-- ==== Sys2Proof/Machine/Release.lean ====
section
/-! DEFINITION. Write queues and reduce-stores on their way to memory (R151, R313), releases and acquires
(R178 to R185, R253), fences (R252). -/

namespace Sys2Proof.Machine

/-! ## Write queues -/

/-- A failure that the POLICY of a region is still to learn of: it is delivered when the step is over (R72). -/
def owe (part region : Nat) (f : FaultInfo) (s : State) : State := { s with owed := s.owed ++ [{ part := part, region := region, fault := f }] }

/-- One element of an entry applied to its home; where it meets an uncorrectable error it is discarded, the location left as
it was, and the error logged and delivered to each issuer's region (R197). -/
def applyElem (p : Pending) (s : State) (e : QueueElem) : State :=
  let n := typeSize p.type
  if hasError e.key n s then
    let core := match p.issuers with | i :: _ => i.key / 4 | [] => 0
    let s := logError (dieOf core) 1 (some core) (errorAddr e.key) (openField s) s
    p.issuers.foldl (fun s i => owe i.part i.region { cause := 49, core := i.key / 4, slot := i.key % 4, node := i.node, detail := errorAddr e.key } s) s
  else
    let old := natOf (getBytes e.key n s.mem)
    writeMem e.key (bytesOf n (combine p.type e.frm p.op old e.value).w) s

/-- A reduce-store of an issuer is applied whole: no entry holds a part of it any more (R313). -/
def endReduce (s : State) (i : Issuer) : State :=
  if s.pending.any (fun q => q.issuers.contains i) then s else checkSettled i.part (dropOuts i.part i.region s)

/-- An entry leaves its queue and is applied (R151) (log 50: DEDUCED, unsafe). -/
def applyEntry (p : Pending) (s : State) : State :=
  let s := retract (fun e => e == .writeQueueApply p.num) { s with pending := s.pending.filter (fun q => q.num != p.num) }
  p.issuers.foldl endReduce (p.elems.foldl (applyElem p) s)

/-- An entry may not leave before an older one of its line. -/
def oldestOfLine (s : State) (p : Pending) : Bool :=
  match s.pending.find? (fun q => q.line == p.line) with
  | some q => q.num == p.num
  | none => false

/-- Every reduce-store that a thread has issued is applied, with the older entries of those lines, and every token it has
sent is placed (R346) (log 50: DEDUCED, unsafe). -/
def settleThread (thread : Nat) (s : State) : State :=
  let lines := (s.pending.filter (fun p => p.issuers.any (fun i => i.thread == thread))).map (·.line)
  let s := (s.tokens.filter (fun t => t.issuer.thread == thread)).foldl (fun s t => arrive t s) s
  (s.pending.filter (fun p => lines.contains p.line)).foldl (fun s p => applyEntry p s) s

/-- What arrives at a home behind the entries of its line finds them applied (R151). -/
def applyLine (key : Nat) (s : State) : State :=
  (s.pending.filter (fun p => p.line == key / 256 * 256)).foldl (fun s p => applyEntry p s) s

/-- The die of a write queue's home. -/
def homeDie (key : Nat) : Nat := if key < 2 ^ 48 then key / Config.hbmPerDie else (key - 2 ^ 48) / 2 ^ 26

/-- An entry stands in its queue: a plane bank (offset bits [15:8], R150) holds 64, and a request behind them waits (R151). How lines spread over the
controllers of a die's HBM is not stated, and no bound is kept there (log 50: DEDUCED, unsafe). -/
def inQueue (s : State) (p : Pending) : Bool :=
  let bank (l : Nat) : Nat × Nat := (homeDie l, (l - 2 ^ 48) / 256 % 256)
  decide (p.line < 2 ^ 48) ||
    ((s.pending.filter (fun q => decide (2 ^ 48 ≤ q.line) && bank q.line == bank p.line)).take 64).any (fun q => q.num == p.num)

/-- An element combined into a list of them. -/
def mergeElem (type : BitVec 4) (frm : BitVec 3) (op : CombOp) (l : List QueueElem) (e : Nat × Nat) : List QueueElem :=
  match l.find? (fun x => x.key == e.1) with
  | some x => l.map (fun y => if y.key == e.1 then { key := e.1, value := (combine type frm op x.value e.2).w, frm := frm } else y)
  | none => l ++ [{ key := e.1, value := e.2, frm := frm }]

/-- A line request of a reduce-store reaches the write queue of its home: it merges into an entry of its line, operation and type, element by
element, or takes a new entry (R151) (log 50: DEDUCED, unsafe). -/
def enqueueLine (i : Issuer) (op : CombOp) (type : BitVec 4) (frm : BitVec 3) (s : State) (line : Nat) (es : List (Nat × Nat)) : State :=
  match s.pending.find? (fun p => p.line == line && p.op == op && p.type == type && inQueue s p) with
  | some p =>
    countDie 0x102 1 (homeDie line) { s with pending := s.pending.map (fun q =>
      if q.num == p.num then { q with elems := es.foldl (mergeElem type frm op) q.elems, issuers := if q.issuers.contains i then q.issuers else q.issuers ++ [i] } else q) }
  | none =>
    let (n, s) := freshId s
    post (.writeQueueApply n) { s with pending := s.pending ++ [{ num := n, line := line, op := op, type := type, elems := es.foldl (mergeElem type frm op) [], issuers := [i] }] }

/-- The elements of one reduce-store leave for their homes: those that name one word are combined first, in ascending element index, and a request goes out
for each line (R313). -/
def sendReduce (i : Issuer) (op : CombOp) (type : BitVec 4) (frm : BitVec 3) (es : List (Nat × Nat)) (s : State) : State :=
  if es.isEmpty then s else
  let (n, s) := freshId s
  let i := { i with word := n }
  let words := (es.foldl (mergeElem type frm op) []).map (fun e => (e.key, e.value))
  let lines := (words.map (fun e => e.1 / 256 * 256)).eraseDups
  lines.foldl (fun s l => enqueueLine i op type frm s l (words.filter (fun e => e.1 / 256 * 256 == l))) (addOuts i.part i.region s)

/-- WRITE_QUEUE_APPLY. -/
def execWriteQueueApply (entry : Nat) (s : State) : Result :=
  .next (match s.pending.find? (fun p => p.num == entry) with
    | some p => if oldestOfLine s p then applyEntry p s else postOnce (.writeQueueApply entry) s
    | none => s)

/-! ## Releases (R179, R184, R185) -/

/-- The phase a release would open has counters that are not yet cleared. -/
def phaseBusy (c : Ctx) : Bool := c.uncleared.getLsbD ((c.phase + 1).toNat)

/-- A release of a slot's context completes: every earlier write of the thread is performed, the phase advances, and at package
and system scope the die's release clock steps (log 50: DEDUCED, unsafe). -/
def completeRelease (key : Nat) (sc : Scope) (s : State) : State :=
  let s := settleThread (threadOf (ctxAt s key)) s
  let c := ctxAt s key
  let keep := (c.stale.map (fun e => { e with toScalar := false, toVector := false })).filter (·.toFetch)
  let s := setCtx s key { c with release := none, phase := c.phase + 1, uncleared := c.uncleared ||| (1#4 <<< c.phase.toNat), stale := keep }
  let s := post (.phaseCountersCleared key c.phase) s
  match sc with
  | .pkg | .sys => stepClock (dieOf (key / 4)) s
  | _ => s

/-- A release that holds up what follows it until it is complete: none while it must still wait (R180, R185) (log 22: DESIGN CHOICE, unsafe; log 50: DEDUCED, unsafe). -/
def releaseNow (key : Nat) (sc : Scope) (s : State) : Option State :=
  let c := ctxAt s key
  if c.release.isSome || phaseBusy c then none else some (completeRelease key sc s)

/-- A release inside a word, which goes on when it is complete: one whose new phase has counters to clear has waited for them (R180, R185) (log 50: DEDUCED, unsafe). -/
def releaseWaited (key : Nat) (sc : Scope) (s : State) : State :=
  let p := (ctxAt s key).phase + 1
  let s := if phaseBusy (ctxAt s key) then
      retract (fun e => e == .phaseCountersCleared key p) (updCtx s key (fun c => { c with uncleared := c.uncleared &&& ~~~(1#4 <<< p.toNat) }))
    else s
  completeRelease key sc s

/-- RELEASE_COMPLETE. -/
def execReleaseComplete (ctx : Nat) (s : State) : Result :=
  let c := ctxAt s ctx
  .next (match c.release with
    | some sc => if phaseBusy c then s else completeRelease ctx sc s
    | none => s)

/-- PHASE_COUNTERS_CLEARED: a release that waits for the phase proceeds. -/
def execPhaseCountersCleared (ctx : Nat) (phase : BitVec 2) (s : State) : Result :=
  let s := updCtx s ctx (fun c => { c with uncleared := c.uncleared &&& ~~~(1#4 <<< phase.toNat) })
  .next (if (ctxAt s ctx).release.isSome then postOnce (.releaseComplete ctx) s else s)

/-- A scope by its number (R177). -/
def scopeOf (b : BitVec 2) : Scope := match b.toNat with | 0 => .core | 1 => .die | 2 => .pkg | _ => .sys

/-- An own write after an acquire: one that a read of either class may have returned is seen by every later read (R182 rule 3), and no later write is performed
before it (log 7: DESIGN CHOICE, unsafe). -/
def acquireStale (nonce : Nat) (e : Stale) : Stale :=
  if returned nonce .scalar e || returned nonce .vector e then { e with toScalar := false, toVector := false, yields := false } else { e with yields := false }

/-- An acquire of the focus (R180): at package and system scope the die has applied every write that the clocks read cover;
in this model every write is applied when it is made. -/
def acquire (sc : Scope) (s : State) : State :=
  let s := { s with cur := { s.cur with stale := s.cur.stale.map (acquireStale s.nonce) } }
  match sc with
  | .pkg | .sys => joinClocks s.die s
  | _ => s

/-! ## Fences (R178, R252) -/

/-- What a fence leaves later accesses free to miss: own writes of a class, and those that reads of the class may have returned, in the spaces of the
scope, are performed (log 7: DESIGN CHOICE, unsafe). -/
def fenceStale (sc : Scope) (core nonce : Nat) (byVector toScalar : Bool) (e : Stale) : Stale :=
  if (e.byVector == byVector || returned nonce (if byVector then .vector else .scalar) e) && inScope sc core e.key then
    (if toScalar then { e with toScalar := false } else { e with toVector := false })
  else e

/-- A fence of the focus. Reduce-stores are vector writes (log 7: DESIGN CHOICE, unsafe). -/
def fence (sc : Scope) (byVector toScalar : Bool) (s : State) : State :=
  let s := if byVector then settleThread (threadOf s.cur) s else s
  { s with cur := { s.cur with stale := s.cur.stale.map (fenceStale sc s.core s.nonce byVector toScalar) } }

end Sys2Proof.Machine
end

= = = =

Starting at the line above that contains "and at package", write out each line exactly until the line that contains "let s := setCtx" has been written, and stop there.

Solution below »
/-- A release of a slot's context completes: every earlier write of the thread is performed, the phase advances, and at package
and system scope the die's release clock steps (log 50: DEDUCED, unsafe). -/
def completeRelease (key : Nat) (sc : Scope) (s : State) : State :=
  let s := settleThread (threadOf (ctxAt s key)) s
  let c := ctxAt s key
  let keep := (c.stale.map (fun e => { e with toScalar := false, toVector := false })).filter (·.toFetch)
  let s := setCtx s key { c with release := none, phase := c.phase + 1, uncleared := c.uncleared ||| (1#4 <<< c.phase.toNat), stale := keep }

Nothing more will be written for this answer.